=== Task data ===
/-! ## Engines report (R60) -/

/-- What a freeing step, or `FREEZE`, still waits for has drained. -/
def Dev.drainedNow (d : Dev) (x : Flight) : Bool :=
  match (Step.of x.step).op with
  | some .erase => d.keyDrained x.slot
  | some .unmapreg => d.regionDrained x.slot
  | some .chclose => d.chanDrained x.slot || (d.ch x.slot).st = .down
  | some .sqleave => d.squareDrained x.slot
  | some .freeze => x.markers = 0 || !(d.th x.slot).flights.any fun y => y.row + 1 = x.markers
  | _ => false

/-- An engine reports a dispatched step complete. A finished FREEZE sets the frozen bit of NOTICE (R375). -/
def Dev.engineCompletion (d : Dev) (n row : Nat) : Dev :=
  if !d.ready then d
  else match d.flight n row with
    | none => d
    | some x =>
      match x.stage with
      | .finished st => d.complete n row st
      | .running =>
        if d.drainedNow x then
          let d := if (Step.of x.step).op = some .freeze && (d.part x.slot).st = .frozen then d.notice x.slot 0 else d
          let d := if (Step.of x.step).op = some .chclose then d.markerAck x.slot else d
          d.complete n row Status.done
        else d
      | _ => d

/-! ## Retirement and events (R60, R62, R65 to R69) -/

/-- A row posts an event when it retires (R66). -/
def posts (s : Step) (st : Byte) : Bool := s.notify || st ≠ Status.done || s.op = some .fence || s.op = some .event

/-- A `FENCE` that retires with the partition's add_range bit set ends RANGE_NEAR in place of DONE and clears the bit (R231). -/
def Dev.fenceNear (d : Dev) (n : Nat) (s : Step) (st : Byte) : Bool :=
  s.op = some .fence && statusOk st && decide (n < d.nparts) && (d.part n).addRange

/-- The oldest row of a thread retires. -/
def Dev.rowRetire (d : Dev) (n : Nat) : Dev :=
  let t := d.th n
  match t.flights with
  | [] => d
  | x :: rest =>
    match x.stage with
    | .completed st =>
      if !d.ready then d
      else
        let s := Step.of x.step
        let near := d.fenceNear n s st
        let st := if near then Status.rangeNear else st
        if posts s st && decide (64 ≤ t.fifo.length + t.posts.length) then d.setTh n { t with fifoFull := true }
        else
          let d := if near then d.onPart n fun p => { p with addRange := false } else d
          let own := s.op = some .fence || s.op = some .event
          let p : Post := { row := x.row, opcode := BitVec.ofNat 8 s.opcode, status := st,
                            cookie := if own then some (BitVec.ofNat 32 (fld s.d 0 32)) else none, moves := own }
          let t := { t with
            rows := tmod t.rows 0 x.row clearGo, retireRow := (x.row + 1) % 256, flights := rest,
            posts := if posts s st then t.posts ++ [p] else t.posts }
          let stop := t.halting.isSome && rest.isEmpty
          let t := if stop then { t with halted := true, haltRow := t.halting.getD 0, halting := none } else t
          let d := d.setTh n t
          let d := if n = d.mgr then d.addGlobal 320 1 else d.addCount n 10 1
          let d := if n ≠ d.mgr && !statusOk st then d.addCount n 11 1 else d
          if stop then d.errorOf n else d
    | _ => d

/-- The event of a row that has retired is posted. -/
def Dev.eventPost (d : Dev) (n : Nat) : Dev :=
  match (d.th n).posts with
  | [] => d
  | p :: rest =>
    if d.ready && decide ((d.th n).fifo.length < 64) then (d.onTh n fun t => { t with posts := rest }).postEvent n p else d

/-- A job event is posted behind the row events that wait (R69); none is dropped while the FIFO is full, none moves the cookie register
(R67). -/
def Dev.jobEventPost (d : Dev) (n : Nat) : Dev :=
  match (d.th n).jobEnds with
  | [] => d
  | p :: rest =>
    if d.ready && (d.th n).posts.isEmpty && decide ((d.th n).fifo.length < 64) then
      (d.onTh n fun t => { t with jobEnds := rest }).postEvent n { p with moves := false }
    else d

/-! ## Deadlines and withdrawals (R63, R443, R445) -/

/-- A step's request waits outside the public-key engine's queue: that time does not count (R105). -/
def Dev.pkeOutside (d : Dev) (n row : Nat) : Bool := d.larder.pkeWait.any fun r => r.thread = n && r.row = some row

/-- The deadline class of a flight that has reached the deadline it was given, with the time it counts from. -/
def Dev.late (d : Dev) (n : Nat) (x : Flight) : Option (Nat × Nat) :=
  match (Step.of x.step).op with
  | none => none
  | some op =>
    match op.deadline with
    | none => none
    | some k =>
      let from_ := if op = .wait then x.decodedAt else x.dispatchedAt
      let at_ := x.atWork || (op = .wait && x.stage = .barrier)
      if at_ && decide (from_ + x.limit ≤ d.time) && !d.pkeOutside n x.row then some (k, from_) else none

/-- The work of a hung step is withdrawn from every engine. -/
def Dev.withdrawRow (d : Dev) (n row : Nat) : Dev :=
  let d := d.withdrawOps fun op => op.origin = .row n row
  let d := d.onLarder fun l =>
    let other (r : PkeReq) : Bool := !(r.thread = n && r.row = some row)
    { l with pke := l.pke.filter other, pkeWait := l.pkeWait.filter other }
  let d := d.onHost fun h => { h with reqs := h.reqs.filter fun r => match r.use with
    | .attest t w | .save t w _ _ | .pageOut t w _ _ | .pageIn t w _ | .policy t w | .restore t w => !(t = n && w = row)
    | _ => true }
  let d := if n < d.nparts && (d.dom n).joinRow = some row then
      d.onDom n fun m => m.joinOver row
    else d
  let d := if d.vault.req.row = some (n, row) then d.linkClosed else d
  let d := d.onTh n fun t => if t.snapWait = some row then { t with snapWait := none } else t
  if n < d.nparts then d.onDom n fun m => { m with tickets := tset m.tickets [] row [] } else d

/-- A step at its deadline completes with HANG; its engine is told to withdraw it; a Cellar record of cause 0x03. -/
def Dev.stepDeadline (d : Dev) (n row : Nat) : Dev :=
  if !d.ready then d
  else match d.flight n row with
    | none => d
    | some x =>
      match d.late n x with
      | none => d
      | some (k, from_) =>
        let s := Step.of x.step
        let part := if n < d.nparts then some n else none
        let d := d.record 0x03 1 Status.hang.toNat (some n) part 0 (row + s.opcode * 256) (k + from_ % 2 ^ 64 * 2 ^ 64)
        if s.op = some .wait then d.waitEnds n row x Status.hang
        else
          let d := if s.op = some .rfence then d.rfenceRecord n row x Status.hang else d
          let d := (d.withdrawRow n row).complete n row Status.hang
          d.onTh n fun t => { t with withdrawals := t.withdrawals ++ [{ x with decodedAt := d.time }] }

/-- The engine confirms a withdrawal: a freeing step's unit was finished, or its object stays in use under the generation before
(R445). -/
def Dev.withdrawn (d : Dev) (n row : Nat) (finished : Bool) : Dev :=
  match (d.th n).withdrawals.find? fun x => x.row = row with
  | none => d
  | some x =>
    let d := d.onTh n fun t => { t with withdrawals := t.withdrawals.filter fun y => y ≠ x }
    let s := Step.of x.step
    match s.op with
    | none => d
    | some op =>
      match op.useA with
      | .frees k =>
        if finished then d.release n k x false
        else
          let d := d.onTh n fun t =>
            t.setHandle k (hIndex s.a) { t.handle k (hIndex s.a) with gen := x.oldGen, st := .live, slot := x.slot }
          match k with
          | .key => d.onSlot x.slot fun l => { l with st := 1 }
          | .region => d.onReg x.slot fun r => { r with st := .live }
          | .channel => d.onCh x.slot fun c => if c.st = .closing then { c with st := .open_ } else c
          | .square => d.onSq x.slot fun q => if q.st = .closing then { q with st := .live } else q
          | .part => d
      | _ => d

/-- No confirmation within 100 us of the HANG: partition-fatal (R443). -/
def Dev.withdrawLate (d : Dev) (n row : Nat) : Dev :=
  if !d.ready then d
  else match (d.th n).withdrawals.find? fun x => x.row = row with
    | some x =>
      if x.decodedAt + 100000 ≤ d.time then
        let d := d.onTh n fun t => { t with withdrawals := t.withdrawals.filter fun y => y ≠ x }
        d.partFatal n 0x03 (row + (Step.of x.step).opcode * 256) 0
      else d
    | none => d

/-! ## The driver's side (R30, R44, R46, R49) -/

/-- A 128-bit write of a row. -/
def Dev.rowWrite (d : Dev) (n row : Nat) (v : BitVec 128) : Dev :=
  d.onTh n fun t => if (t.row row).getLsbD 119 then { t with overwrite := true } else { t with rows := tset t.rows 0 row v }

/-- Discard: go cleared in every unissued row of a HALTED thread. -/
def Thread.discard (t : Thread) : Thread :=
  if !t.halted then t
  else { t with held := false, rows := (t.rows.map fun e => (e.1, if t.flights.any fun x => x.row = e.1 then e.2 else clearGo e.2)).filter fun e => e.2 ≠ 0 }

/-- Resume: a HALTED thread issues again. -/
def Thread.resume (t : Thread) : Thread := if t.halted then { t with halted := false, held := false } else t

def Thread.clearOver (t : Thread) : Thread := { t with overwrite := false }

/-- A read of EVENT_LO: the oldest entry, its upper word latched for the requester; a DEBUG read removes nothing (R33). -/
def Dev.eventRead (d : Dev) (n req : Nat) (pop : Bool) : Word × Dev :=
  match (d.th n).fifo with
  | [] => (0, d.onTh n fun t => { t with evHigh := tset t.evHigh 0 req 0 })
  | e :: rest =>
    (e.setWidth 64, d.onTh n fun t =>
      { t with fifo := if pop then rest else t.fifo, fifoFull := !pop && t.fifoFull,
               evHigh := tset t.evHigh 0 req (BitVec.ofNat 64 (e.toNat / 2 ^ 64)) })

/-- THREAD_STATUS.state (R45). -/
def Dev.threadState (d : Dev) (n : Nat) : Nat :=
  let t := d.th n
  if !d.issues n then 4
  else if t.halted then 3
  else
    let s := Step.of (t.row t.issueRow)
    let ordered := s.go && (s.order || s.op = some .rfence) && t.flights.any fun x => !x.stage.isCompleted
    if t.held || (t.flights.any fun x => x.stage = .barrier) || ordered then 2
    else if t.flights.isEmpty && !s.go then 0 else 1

=== Exercise details ===
Which lines of the entries above contain the word "overwrite"? Copy each of them.

=== Output of the exercise ===
  d.onTh n fun t => if (t.row row).getLsbD 119 then { t with overwrite := true } else { t with rows := tset t.rows 0 row v }
def Thread.clearOver (t : Thread) : Thread := { t with overwrite := false }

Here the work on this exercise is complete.